Stored data entries
#####

/-- The frame as the MAC sends it, without FCS (R397). -/
def Dev.macFrame (d : Dev) (p : Nat) (k : Pkt) : List Byte :=
  let s := d.svc k.service
  let n := min 2 (svcPush s)
  let tci (t : Nat) : Nat := if d.useB F.UPL_MACCFG_PCP_FROM_TC p then setBits t 13 3 k.tc else t
  let t0 := tci (recBytes s 16 2)
  let t1 := tci (recBytes s 18 2)
  let t0 := if d.useB F.UPL_MACCFG_DEI_MARK p then setBits t0 12 1 (b2n k.de) else t0
  let l := pushTags k.bytes n (d.use F.UPL_TAGCFG_PUSH_TPID_OUTER p) (d.use F.UPL_TAGCFG_PUSH_TPID_INNER p) t0 t1
  l ++ List.replicate (60 - l.length) 0

/-- The start threshold follows a raised START_BASE at a frame start (R403). -/
def Dev.baseStep (d : Dev) (p : Nat) : Dev :=
  let b := d.use F.UPL_MACCFG_START_BASE p
  if d.get F.UPL_TXSTAT_STEP p < b then d.set F.UPL_TXSTAT_STEP b p else d

/-- A frame was sent whole (R401). -/
def Dev.cleanFrame (d : Dev) (p : Nat) : Dev :=
  let c := d.get F.UPL_TXSTAT_CLEAN p + 1
  if c = 2 ^ 20 then
    let st := max (d.use F.UPL_MACCFG_START_BASE p) (d.get F.UPL_TXSTAT_STEP p - 1)
    ((d.set F.UPL_TXSTAT_STEP st p).set F.UPL_TXSTAT_CLEAN 0 p).uplCount p 51
  else d.set F.UPL_TXSTAT_CLEAN c p

/-! ### PTP frames (R442, R443) -/

/-- Is a port a PTP master port (R457)? Bits that name no first lane-port are ignored. -/
def Dev.ptpMaster (d : Dev) (p : Nat) : Bool :=
  d.isFirst p && bit (d.use F.TIM_PTPMASTER_PORTS (p / 64)) (p % 64)

/-- Is a port the PTP slave port? -/
def Dev.ptpSlave (d : Dev) (p : Nat) : Bool :=
  d.useB F.TIM_PTPCFG_SLAVE_EN && d.use F.TIM_PTPCFG_SLAVE_PORT == p && d.isFirst p

/-- Bytes of a PTP message's frame without its FCS, as IEEE 1588 lays out its messages and their transports (PRESUMED, log entry
174): under UDP over IPv6 two trailing bytes follow (R442). -/
def ptpBytes (transport kind : Nat) : Nat :=
  let body := 34 + (if kind = 9 then 20 else if kind = 11 then 30 else 10)
  max 60 (14 + (match transport with
    | 0 => 0
    | 1 => 28
    | _ => 50) + body)

/-- Can PTP frames leave port `p`? They go through its egress queue 7, which a port that is down, has TX_EN at 0 or is
paused does not serve (R394, R398, R405, R443); a message that cannot leave is not sent (DESIGN CHOICE, log entry 174). -/
def Dev.ptpLeaves (d : Dev) (p : Nat) : Bool :=
  d.on F.UPL_STAT_LINK_UP p && d.useB F.UPL_MACCFG_TX_EN p && !d.paused p 7 && d.mode != 4 && d.mode != 5

/-- Send a PTP message through egress queue 7 of a port (R443), counting it with the frames that the port sends (R409). -/
def Dev.ptpSend (d : Dev) (m : PtpOut) : Dev :=
  if d.ptpLeaves m.port then
    let n := ptpBytes (d.use F.TIM_PTPCFG_TRANSPORT) m.kind + 4
    let d := ({ d with tim := { d.tim with sent := d.tim.sent ++ [m] } }.bump F.TIM_CNT_COUNT 7).baseStep m.port
    let d := (((d.uplCount m.port 31).uplCount m.port 24).uplCount m.port 23 n).uplCount m.port 26
    ((d.binCount m.port 32 n).octets (128 + m.port) n).cleanFrame m.port
  else d

/-- Complete the slave's exchange when both halves are in: the phase sample of R443 waits for the servo. -/
def Dev.ptpSample (d : Dev) (t4 : Nat) (corr2 : Int) : Dev :=
  match d.tim.slave.t1, d.tim.slave.t3 with
  | some t1, some t3 =>
    let p : Int := (((d.tim.slave.t2 : Int) - t1 - d.tim.slave.corr1) - ((t4 : Int) - t3 - corr2)) / 2
    { d with tim := { d.tim with sample := some p, slave := { d.tim.slave with t3 := none } } }
  | _, _ => d

/-- PTP_MESSAGE_RX (R442, R443): a message of this domain and transport on a slave or master port acts by its
type; any other is discarded and counted in PTP_OTHER. Nothing is received on a port that is down or has RX_EN at 0 (R395). -/
def execPtpMessageRx (m : PtpIn) (s : State) : Res := run (.ptpMessageRx m) s fun d =>
  let p := m.port.val
  if (d.on F.UPL_STAT_LINK_UP p && d.useB F.UPL_MACCFG_RX_EN p && d.mode != 4 && d.mode != 5) = false then d else
  let mine := m.domain.val == d.use F.TIM_PTPCFG_DOMAIN && m.transport.val == d.use F.TIM_PTPCFG_TRANSPORT
  let sl := d.tim.slave
  if mine && d.ptpSlave p && m.kind.val == 0 then
    let t1 := if m.twoStep then none else some m.time
    let sl := { sl with syncSeq := m.seq, t2 := d.now16, corr1 := m.corr, t1 := t1 }
    { d with tim := { d.tim with slave := sl } }.bump F.TIM_CNT_COUNT 6
  else if mine && d.ptpSlave p && m.kind.val == 8 then
    let d := d.bump F.TIM_CNT_COUNT 6
    if m.seq.val = sl.syncSeq ∧ sl.t1 = none then
      { d with tim := { d.tim with slave := { sl with t1 := some m.time, corr1 := sl.corr1 + m.corr } } }
    else d
  else if mine && d.ptpSlave p && m.kind.val == 9 then
    let d := d.bump F.TIM_CNT_COUNT 6
    if m.seq.val = sl.reqSeq ∧ d.use F.TIM_CFG_SRC = 1 ∧ d.mode ≠ 3 then d.ptpSample m.time m.corr else d
  else if mine && d.ptpSlave p && m.kind.val == 11 then
    { d with tim := { d.tim with gm := m.body } }.bump F.TIM_CNT_COUNT 6
  else if mine && d.ptpMaster p && m.kind.val == 1 then
    (d.bump F.TIM_CNT_COUNT 6).ptpSend
      { port := p, kind := 9, seq := m.seq, origin := d.now16, corr := m.corr, body := [] }
  else d.bump F.TIM_CNT_COUNT 8

/-- A Sync or Delay_Req is due its interval after the one before it (R442, R457): the clock runs there. An Announce has no interval. -/
def Dev.ptpDue (d : Dev) (key : Nat) : Dev :=
  let log? : Option Nat := if key % 16 = 0 then some (d.use F.TIM_PTPCFG_SYNC_LOG)
    else if key % 16 = 1 then some (d.use F.TIM_PTPCFG_DELAY_LOG) else none
  match log?, Tbl.find? d.tim.sentAt key with
  | some n, some t => d.reach (t + 1500000000 / 2 ^ n)
  | _, _ => d

/-- PTP_MESSAGE_TX (R442): at its interval a Sync or Announce leaves a master port, or a Delay_Req the slave
port. An Announce carries the grandmaster's values while the servo is LOCKED on PTP, the image's otherwise. -/
def execPtpMessageTx (port : LanePort) (kind : Fin 16) (s : State) : Res := run (.ptpMessageTx port kind) s fun d =>
  let p := port.val
  let key := p * 16 + kind.val
  let seq := Tbl.get 0 d.tim.seqs key
  let d := if d.ptpLeaves p then d.ptpDue key else d
  let tim := { d.tim with seqs := Tbl.set d.tim.seqs key ((seq + 1) % 65536), sentAt := Tbl.set d.tim.sentAt key d.clk.cyc }
  let next := { d with tim := tim }
  if !d.ptpLeaves p then d
  else if d.ptpMaster p && kind.val == 0 then
    next.ptpSend { port := p, kind := 0, seq := seq, origin := d.now16, corr := 0, body := [] }
  else if d.ptpMaster p && kind.val == 11 then
    let body := if d.get F.TIM_STAT_STATE = 2 ∧ d.use F.TIM_CFG_SRC = 1 ∧ d.mode ≠ 3 then d.tim.gm else d.tim.dataset
    next.ptpSend { port := p, kind := 11, seq := seq, origin := d.now16, corr := 0, body := body }
  else if d.ptpSlave p && kind.val == 1 then
    let sl := { next.tim.slave with reqSeq := seq, t3 := some d.now16 }
    { next with tim := { next.tim with slave := sl } }.ptpSend
      { port := p, kind := 1, seq := seq, origin := 0, corr := 0, body := [] }
  else d

/-! ### Frames from the egress queues (R397 to R403) -/

/-- An underrun (R400). -/
def Dev.underrun (d : Dev) (p : Nat) : Dev :=
  let d := (d.set F.UPL_TXSTAT_STEP (min 64 (d.get F.UPL_TXSTAT_STEP p + 1)) p).set F.UPL_TXSTAT_CLEAN 0 p
  (d.flag F.UPL_STAT_UNDERRUN p).uplCount p 50

/-- The FCS field of a frame: complemented where the frame was ended (R400, R402). -/
def withFcs (l : List Byte) (bad : Bool) : List Byte :=
  l ++ toLE (if bad then 0xFFFFFFFF - fcs l else fcs l) 4

/-- What a frame that is ended holds of its bytes `l`, at least `least` of them and not all: how far it had got is open (log entry
205). It is padded to 60 bytes and its FCS is complemented (R400, R402). -/
def Dev.cutFrame (d : Dev) (l : List Byte) (least : Nat) : Dev × List Byte :=
  let r := d.draw (max 1 (l.length - least))
  let k := l.take (least + r.2)
  (r.1, withFcs (k ++ List.replicate (60 - k.length) 0) true)

/-- The packet at the head of queue `k` of port `p` leaves: charged, traced, its buffer released. -/
def Dev.takeEgress (d : Dev) (p k : Nat) : Option (Dev × Pkt) :=
  let q := 65536 + 8 * p + k
  let r := d.popQ q
  match r.2 with
  | none => none
  | some x =>
    let d := ((r.1.chargeQueue q (d.charged q x.len)).headWait q).tracePkt x 2 q
    some (d.release1 x.buf, x)

/-- Packets of queue `q` whose tag is known to have failed leave it before they start (R425). -/
def Dev.dropLate (d : Dev) (q : Nat) : Dev :=
  let x := d.qst q
  let late (k : Pkt) : Bool := lateKnown d.clk.cyc k.fails
  let l := (x.h ++ x.t).filter late
  if l.isEmpty then d
  else
    let d := l.foldl (fun d k =>
      (d.release1 k.buf).tracePkt k 3 (cntAt F.CRY_CNT_COUNT ((k.fails.map (·.2)).getD 0) 2)) d
    d.setQ q { x with h := x.h.filter fun k => !late k, t := x.t.filter fun k => !late k, out := x.out + l.length }

/-- The MAC sends a frame. One whose tag fails after it has started ends with the complemented FCS (R402, R425). -/
def Dev.macTx (d : Dev) (p : Nat) (e : TxEnd) : Dev :=
  let d := foldUpTo 8 (fun k d => d.dropLate (65536 + 8 * p + k)) d
  match d.egPick p with
  | none => d
  | some k =>
    let d := d.baseStep p
    match d.takeEgress p k with
    | none => d
    | some (d, x) =>
      let l := d.macFrame p x
      let d := d.sendOut (quadLink (p / 4)) l.length
      let st := d.get F.UPL_TXSTAT_STEP p
      let out (d : Dev) (l : List Byte) : Dev := { d with mac := { d.mac with last := Tbl.set d.mac.last p l } }
      let cut (d : Dev) (least : Nat) : Dev :=
        let c := d.cutFrame l least
        out c.1 c.2
      match x.fails, e with
      | some t, _ => cut (((d.flag F.CRY_STAT_TAGLATE).bump F.CRY_CNT_COUNT t.2 3).flag F.UPL_STAT_ABORT p) 0
      | none, .aborted => cut (d.flag F.UPL_STAT_ABORT p) 0
      | none, _ =>
        if e = .underrun ∧ st < 64 ∧ 256 * st < l.length then cut (d.underrun p) (256 * st)
        else
          let n := l.length + 4
          let d := (((d.uplCount p 24).uplCount p 23 n).uplCount p (25 + castOf l)).binCount p 32 n
          let d := (d.uplCount p 30 (min 2 (svcPush (d.svc x.service)))).octets (128 + p) n
          let d := out (d.cleanFrame p) (withFcs l false)
          if d.mode = 5 ∧ d.useB F.UPL_MACCFG_MAC_LOOP p then d.macRx p (withFcs l false) false else d

/-- May the MAC of port `p` send frames? In STANDBY and VIGIL no egress queue is served (R397, R38), in TEST only in MAC
loopback (R32). -/
def Dev.macSends (d : Dev) (p : Nat) : Bool :=
  d.mode != 3 && d.mode != 4 && (d.mode != 5 || d.useB F.UPL_MACCFG_MAC_LOOP p)

/-- MAC_FRAME_TX: a frame waits while the words toward its edge die have no room or a replay runs (R24, R25). -/
def execMacFrameTx (port : LanePort) (e : TxEnd) (s : State) : Res :=
  run (.macFrameTx port e) s fun d =>
    let p := d.firstPort port
    if d.macSends p && d.outOpen (quadLink (p / 4)) then d.macTx p e else d

/-! ### Link state (R393, R394) -/

/-- Is lane `n` RUNNING, and not on its way to OFF (R277, R278)? -/
def Dev.laneUp (d : Dev) (n : Nat) : Bool := d.get F.SLN_STAT_STATE n == 4 && !d.lanes.descending.contains n

/-- Show LANES_DOWN of the port of lane-port `p`. -/
def Dev.showLanesDown (d : Dev) (p : Nat) : Dev :=
  let p := d.firstPort p
  d.set F.UPL_STAT_LANES_DOWN
    ((List.range (d.portWidth p)).foldl (fun a i => a + (if d.laneUp (128 + p + i) then 0 else 2 ^ i)) 0) p

/-- A port's alignment breaks, or has not begun yet: LINK_HOLD_MS counts anew (R393). -/
def Dev.breakHold (d : Dev) (p : Nat) : Dev := { d with mac := { d.mac with broken := Tbl.set d.mac.broken p d.clk.cyc } }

#####

▶ Task directions
Output the first line of the entries above and every line after it, exactly as written, ending with the line that contains "start (R403). -/".

▶ The completed task
/-- The frame as the MAC sends it, without FCS (R397). -/
def Dev.macFrame (d : Dev) (p : Nat) (k : Pkt) : List Byte :=
  let s := d.svc k.service
  let n := min 2 (svcPush s)
  let tci (t : Nat) : Nat := if d.useB F.UPL_MACCFG_PCP_FROM_TC p then setBits t 13 3 k.tc else t
  let t0 := tci (recBytes s 16 2)
  let t1 := tci (recBytes s 18 2)
  let t0 := if d.useB F.UPL_MACCFG_DEI_MARK p then setBits t0 12 1 (b2n k.de) else t0
  let l := pushTags k.bytes n (d.use F.UPL_TAGCFG_PUSH_TPID_OUTER p) (d.use F.UPL_TAGCFG_PUSH_TPID_INNER p) t0 t1
  l ++ List.replicate (60 - l.length) 0

/-- The start threshold follows a raised START_BASE at a frame start (R403). -/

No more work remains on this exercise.